Through the 1990s prices for agricultural products remained
low, while production costs were high.
Agricultural production decreased overall, resulting in smaller
production units, and substantial reductions in the use of inputs
such as fertilisers and pesticides. In the future, however,
significant reconstruction of the agricultural sector is to be
expected, and increases in productivity. The transitional
countries will need assistance to ensure that environmentally
sustainable agricultural practices are adopted.
57
In the EU countries changes were less dramatic, but the usage
of both manure and chemical fertilisers decreased widely.

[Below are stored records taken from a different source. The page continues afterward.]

-- ==== Sys2Proof/Certificates/Slice0/Obligations.lean ====
section
/-! DEFINITION. The statements for the provers, in the order of the spec's chapters: what the queue and the clock do, what
each command does and what it leaves alone, and what every command keeps.

A statement about one command mostly gives its next state outright, as the state before with the fields that change; so
it is at once the command's result, its completion and its frame. Its premise `Settled` says only that the RLI has
nothing it could send and that the output lines agree with the state, which every command leaves behind
(`Obligations.StepKeepsSettled`). `driveLines` sets the three output lines from the event queue, the install state and
the fault record, and nothing else. -/

open Sys2Proof Sys2Proof.Machine

/-! ## The queue and the clock -/

/-- A step carries out the command at the front of the queue on the state with the queue's rest. -/
def Obligations.StepTakesFront : Prop :=
  ∀ (c : Instr) (rest : List Instr) (s : State), s.pending = c :: rest → step s = exec c { s with pending := rest }

/-- With no command waiting a step is one cycle of the 32.768 kHz reference: the divider counts 0..31, and the cycle
that would take it past 31 is a tick; nothing counts while RESET is asserted. That an empty queue is one cycle is the
model's choice (log entry 5). TICK, with no wall-state notice waiting: mesh time rises by one and holds at 2^40 − 1,
and a wall state other than the one last notified is notified; nothing else changes. While RESET is asserted nothing
does. Wall time: valid while the clock slot holds a clock record, mesh time has reached its M0 and the wall seconds
fit 32 bits; the wall minute is the wall seconds over 60. That a tick takes a waiting wall-state notice first is
inferred (log entry 46). From R39, R46, R48. -/
def Obligations.ClockMovesMeshAndWallTime : Prop :=
  (∀ s : State, s.pending = [] →
     (s.run ≠ .resetHeld → s.mtb.divider < 31 →
       step s = .next { s with mtb := { s.mtb with divider := s.mtb.divider + 1 } }) ∧
     (s.run ≠ .resetHeld → s.mtb.divider = 31 → step s = exec .tick s) ∧
     (s.run = .resetHeld → step s = .next s)) ∧
  (∀ (s : State) (now : Nat) (wall : Option Nat), s.Settled → s.wallNotices = [] →
     now = (if s.now < 2 ^ 40 - 1 then s.now + 1 else s.now) → s.now ≤ 2 ^ 40 - 1 →
     wall = State.wallMinute { s with mtb := { s.mtb with meshTime := now } } →
     exec .tick s = .next (
       if s.run = .resetHeld then s
       else
         { s with
           mtb := { s.mtb with divider := 0, meshTime := now, lastNotified := wall }
           wallNotices := if wall = s.mtb.lastNotified then s.wallNotices else [wall] })) ∧
  (∀ s : State,
     (∀ c, (s.slot 96).content = .clock c →
       (c.meshTime ≤ s.now → c.seconds + (s.now - c.meshTime) / 1024 ≤ 2 ^ 32 - 1 →
         s.wallSeconds = some (c.seconds + (s.now - c.meshTime) / 1024) ∧
         s.wallMinute = some ((c.seconds + (s.now - c.meshTime) / 1024) / 60)) ∧
       (s.now < c.meshTime ∨ 2 ^ 32 - 1 < c.seconds + (s.now - c.meshTime) / 1024 →
         s.wallSeconds = none ∧ s.wallMinute = none)) ∧
     ((∀ c, (s.slot 96).content ≠ .clock c) → s.wallSeconds = none ∧ s.wallMinute = none))

/-! ## Reset and the start -/

/-- FULL_RESET: the full-reset values of every block, the configuration read in rank 1, no notice waiting, and the
model's own queue, record of outputs and draw counter kept. RESET_ASSERTED: mesh time is 0, the output lines are
deasserted, no configuration read waits; and from the state it leaves, every command but FULL_RESET leaves that state
as it is, so that no interface is answered. That the configuration fields are 0 but the radio count 3, and the credit
64, before the block is read is the model's choice (log entry 9). From R161, R21, R38, R39, R67, R96, R111, R148,
R158, R163, R165, R166. -/
def Obligations.ResetsSetEveryBlock : Prop :=
  (∀ s : State, ∃ t, exec .fullReset s = .next t ∧
     t.run = .starting ∧
     t.mtb = { divider := 0, meshTime := 0, synced := false, lastNotified := none } ∧
     t.flp = { waiting := [{ kind := .configRead, discard := false }], operation := none } ∧
     (∀ c, t.bcu.contention c =
       { window := (classParams c).windowMin, retry := 0, deferral := (classParams c).deferral, backoff := none }) ∧
     (t.bcu.medium = .busy ∧ t.bcu.inFlight = none ∧ t.bcu.controlQueue = [] ∧ t.bcu.bulkQueue = [] ∧
       t.bcu.gameSlot = none ∧ t.bcu.normalSlot = none ∧ t.bcu.airtime = [[], [], []]) ∧
     (t.bcu.demoted = false ∧ t.bcu.credit = 64 ∧ t.bcu.refillDeadline = none ∧ t.bcu.yielding = false) ∧
     (t.bcu.badFrames = 0 ∧ t.bcu.nonMember = 0 ∧ t.bcu.controlDrops = 0 ∧ t.bcu.ownDrops = 0 ∧
       t.bcu.duplicateRequests = 0) ∧
     ((∀ i, t.entry i = none) ∧ t.nbt.clashHoldoff = none ∧ t.nbt.tableFull = 0 ∧ t.nbt.buildDeadline = none) ∧
     ((∀ i, t.record i = none) ∧ t.crg.servedCursor = 63 ∧ t.crg.refusedAssociations = 0 ∧
       t.crg.unplacedSightings = 0 ∧ t.crg.invalidEntries = 0 ∧ t.crg.sightingsDeadline = none) ∧
     t.rse.evaluationDeadline = none ∧
     (t.rli.waiting = [[], [], []] ∧ t.rli.inFlight = [[], [], []]) ∧
     ((∀ k, t.claimAt k = none) ∧ t.hoc.seqCounter = 0 ∧ t.hoc.malformed = 0) ∧
     ((∀ n, t.slot n = { content := .empty, stamp := { counter := 0, origin := 0#16 } }) ∧
       t.pst.digest = crc16 (List.replicate 388 0#8) ∧ t.pst.persist = .clean ∧ t.pst.rewrite = false ∧
       t.pst.loading = false ∧ t.pst.excessLists = 0 ∧ t.pst.malformed = 0 ∧ t.pst.invalidRecords = 0) ∧
     (t.seu.held = none ∧ t.seu.groups = List.replicate 8 .open) ∧
     (t.gtm.servedGame = 0 ∧ t.gtm.peerGame = 0 ∧ yieldCondition t.gtm = false ∧ t.gtm.invalidTraffic = 0 ∧
       t.gtm.unmatchedTraffic = 0 ∧ t.gtm.yieldHolds = false) ∧
     (t.ims.image = .empty ∧ t.ims.head = none ∧ t.ims.presentData = [] ∧ t.ims.presentIndex = [] ∧
       t.ims.buffers = [.free, .free] ∧ t.ims.fetches = [none, none, none, none] ∧ t.ims.verifyFailures = 0 ∧
       t.ims.patrolCursor = none ∧ t.ims.patrolDeadline = none) ∧
     (t.ims.segmentCounts = List.replicate 32 0 ∧ t.ims.indexTable = List.replicate 8 none ∧
       t.ims.halvingDeadline = none ∧ t.ims.yielding = false ∧ t.ims.scan = .off ∧ t.ims.heldHead = none) ∧
     (t.ims.refusedHeads = 0 ∧ t.ims.unmatchedChunks = 0 ∧ t.ims.lostChunks = 0 ∧ t.ims.checkFailures = 0 ∧
       t.ims.ignoredFetches = 0) ∧
     (t.icu.install = .idle ∧ t.icu.intentCount = 0 ∧ t.icu.retryHoldoff = none ∧ t.icu.drainDeadline = none ∧
       t.icu.marker = false ∧ t.icu.rewriteDeadline = none) ∧
     (t.lpi.request = none ∧ t.lpi.response = none ∧ t.evq = { events := [], drops := 0 } ∧
       t.frc = { first := none, later := 0#5 }) ∧
     t.lines = { eventPending := false, imageReady := false, fault := false } ∧
     (t.wallNotices = [] ∧ t.yieldNoticesBcu = [] ∧ t.yieldNoticesIms = [] ∧ t.restartNotices = []) ∧
     t.cfg =
       { nodeId := 0#16, radioCount := 3, kCode := 0, marginCode := 0, nConf := 0, beaconCode := 0, errorCode := 0,
         creditCode := 0, gameCode := 0, drainCode := 0, flashCode := 0 } ∧
     (t.pending = s.pending ∧ t.sent = s.sent ∧ t.draws = s.draws)) ∧
  (∀ s : State, ∃ t, exec .resetAsserted s = .next t ∧
     t.now = 0 ∧ t.lines = { eventPending := false, imageReady := false, fault := false } ∧ t.flp.waiting = [] ∧
     t.flp.operation = none ∧
     ∀ (c : Instr) (q : List Instr), c ≠ .fullReset → c ≠ .resetAsserted →
       exec c { t with pending := q } = .next { t with pending := q })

In Germany, particularly in the east, the total area of farmland
shrank considerably during the 1990s. In Finland many farms
also stopped operating, and phosphorus emissions from
agricultural sources declined significantly, as they had earlier
in Sweden.
The reform of the EU Common Agricultural Policy (CAP) in
the EU in the early 1990s involved overall reductions in farm
subsidies, and new incentives to promote environmentally
favourable agricultural practices. Requirements for subsidies now
include the adoption of farming practices designed to minimise
animal waste and fertiliser runoff. The CAP is now also being
gradually adopted by the countries hoping to join the EU, so
within a few years a common set of agricultural policies and
subsidies should cover ten of the region's fourteen countries.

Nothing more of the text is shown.